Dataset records
--

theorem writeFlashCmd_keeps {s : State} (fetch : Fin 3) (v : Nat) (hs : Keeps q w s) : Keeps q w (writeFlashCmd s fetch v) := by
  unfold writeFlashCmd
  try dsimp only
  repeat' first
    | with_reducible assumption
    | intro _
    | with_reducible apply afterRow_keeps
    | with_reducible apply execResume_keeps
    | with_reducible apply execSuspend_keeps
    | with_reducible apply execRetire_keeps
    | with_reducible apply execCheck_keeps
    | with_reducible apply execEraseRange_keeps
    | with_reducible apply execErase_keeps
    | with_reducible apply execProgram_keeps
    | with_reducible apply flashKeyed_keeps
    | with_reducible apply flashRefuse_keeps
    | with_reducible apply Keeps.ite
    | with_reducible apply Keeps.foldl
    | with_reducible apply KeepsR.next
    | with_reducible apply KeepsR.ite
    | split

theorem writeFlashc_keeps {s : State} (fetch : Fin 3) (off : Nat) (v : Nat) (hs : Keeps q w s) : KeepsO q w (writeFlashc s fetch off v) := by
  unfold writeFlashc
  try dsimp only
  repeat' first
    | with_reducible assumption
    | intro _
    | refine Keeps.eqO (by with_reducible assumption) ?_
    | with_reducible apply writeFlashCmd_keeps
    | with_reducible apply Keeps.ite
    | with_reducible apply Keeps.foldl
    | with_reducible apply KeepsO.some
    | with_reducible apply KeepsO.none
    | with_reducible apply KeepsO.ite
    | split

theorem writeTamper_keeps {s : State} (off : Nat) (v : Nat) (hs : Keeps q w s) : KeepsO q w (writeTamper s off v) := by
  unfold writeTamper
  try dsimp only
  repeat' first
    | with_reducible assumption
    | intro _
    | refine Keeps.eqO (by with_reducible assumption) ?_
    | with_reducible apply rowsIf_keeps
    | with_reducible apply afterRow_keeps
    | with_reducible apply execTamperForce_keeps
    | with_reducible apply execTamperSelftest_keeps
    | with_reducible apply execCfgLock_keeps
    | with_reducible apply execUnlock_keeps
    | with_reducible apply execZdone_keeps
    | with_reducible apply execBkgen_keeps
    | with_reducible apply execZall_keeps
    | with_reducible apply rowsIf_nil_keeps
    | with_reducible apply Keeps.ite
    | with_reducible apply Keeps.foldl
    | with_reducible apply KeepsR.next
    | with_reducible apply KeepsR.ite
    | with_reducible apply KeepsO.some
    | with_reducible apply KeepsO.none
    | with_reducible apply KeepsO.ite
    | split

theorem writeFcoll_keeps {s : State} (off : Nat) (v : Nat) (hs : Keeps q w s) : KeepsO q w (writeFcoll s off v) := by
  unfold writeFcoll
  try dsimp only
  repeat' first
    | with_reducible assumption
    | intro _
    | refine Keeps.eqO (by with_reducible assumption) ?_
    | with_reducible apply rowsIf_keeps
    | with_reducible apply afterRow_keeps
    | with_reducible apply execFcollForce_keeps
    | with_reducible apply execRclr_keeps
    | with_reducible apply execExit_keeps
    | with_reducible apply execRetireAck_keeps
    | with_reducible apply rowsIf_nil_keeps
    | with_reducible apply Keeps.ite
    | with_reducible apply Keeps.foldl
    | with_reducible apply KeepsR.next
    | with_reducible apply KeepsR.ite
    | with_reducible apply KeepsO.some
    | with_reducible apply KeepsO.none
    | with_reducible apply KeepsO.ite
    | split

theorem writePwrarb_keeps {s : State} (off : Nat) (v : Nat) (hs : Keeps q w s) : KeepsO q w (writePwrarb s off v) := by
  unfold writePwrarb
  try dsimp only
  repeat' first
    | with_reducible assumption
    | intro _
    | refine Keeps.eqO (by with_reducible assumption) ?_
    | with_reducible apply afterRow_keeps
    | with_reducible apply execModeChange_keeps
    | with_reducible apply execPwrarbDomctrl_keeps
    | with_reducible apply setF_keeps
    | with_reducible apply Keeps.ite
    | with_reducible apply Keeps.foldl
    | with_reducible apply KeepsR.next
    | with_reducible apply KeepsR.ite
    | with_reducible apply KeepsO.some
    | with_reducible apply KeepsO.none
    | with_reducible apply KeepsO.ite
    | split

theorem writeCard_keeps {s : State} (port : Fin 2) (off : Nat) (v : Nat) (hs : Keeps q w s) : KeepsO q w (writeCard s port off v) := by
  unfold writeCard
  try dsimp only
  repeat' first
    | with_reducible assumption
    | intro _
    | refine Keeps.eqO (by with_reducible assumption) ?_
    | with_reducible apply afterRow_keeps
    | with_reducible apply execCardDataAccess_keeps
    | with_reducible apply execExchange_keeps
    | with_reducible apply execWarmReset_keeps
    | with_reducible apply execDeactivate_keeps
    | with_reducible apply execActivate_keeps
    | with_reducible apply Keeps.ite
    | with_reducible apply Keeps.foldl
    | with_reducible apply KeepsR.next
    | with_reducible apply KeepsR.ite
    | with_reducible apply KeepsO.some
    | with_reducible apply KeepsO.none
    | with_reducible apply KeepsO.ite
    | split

--

Output the data in full, exactly as it stands.

theorem writeFlashCmd_keeps {s : State} (fetch : Fin 3) (v : Nat) (hs : Keeps q w s) : Keeps q w (writeFlashCmd s fetch v) := by
  unfold writeFlashCmd
  try dsimp only
  repeat' first
    | with_reducible assumption
    | intro _
    | with_reducible apply afterRow_keeps
    | with_reducible apply execResume_keeps
    | with_reducible apply execSuspend_keeps
    | with_reducible apply execRetire_keeps
    | with_reducible apply execCheck_keeps
    | with_reducible apply execEraseRange_keeps
    | with_reducible apply execErase_keeps
    | with_reducible apply execProgram_keeps
    | with_reducible apply flashKeyed_keeps
    | with_reducible apply flashRefuse_keeps
    | with_reducible apply Keeps.ite
    | with_reducible apply Keeps.foldl
    | with_reducible apply KeepsR.next
    | with_reducible apply KeepsR.ite
    | split

theorem writeFlashc_keeps {s : State} (fetch : Fin 3) (off : Nat) (v : Nat) (hs : Keeps q w s) : KeepsO q w (writeFlashc s fetch off v) := by
  unfold writeFlashc
  try dsimp only
  repeat' first
    | with_reducible assumption
    | intro _
    | refine Keeps.eqO (by with_reducible assumption) ?_
    | with_reducible apply writeFlashCmd_keeps
    | with_reducible apply Keeps.ite
    | with_reducible apply Keeps.foldl
    | with_reducible apply KeepsO.some
    | with_reducible apply KeepsO.none
    | with_reducible apply KeepsO.ite
    | split

theorem writeTamper_keeps {s : State} (off : Nat) (v : Nat) (hs : Keeps q w s) : KeepsO q w (writeTamper s off v) := by
  unfold writeTamper
  try dsimp only
  repeat' first
    | with_reducible assumption
    | intro _
    | refine Keeps.eqO (by with_reducible assumption) ?_
    | with_reducible apply rowsIf_keeps
    | with_reducible apply afterRow_keeps
    | with_reducible apply execTamperForce_keeps
    | with_reducible apply execTamperSelftest_keeps
    | with_reducible apply execCfgLock_keeps
    | with_reducible apply execUnlock_keeps
    | with_reducible apply execZdone_keeps
    | with_reducible apply execBkgen_keeps
    | with_reducible apply execZall_keeps
    | with_reducible apply rowsIf_nil_keeps
    | with_reducible apply Keeps.ite
    | with_reducible apply Keeps.foldl
    | with_reducible apply KeepsR.next
    | with_reducible apply KeepsR.ite
    | with_reducible apply KeepsO.some
    | with_reducible apply KeepsO.none
    | with_reducible apply KeepsO.ite
    | split

theorem writeFcoll_keeps {s : State} (off : Nat) (v : Nat) (hs : Keeps q w s) : KeepsO q w (writeFcoll s off v) := by
  unfold writeFcoll
  try dsimp only
  repeat' first
    | with_reducible assumption
    | intro _
    | refine Keeps.eqO (by with_reducible assumption) ?_
    | with_reducible apply rowsIf_keeps
    | with_reducible apply afterRow_keeps
    | with_reducible apply execFcollForce_keeps
    | with_reducible apply execRclr_keeps
    | with_reducible apply execExit_keeps
    | with_reducible apply execRetireAck_keeps
    | with_reducible apply rowsIf_nil_keeps
    | with_reducible apply Keeps.ite
    | with_reducible apply Keeps.foldl
    | with_reducible apply KeepsR.next
    | with_reducible apply KeepsR.ite
    | with_reducible apply KeepsO.some
    | with_reducible apply KeepsO.none
    | with_reducible apply KeepsO.ite
    | split

theorem writePwrarb_keeps {s : State} (off : Nat) (v : Nat) (hs : Keeps q w s) : KeepsO q w (writePwrarb s off v) := by
  unfold writePwrarb
  try dsimp only
  repeat' first
    | with_reducible assumption
    | intro _
    | refine Keeps.eqO (by with_reducible assumption) ?_
    | with_reducible apply afterRow_keeps
    | with_reducible apply execModeChange_keeps
    | with_reducible apply execPwrarbDomctrl_keeps
    | with_reducible apply setF_keeps
    | with_reducible apply Keeps.ite
    | with_reducible apply Keeps.foldl
    | with_reducible apply KeepsR.next
    | with_reducible apply KeepsR.ite
    | with_reducible apply KeepsO.some
    | with_reducible apply KeepsO.none
    | with_reducible apply KeepsO.ite
    | split

theorem writeCard_keeps {s : State} (port : Fin 2) (off : Nat) (v : Nat) (hs : Keeps q w s) : KeepsO q w (writeCard s port off v) := by
  unfold writeCard
  try dsimp only
  repeat' first
    | with_reducible assumption
    | intro _
    | refine Keeps.eqO (by with_reducible assumption) ?_
    | with_reducible apply afterRow_keeps
    | with_reducible apply execCardDataAccess_keeps
    | with_reducible apply execExchange_keeps
    | with_reducible apply execWarmReset_keeps
    | with_reducible apply execDeactivate_keeps
    | with_reducible apply execActivate_keeps
    | with_reducible apply Keeps.ite
    | with_reducible apply Keeps.foldl
    | with_reducible apply KeepsR.next
    | with_reducible apply KeepsR.ite
    | with_reducible apply KeepsO.some
    | with_reducible apply KeepsO.none
    | with_reducible apply KeepsO.ite
    | split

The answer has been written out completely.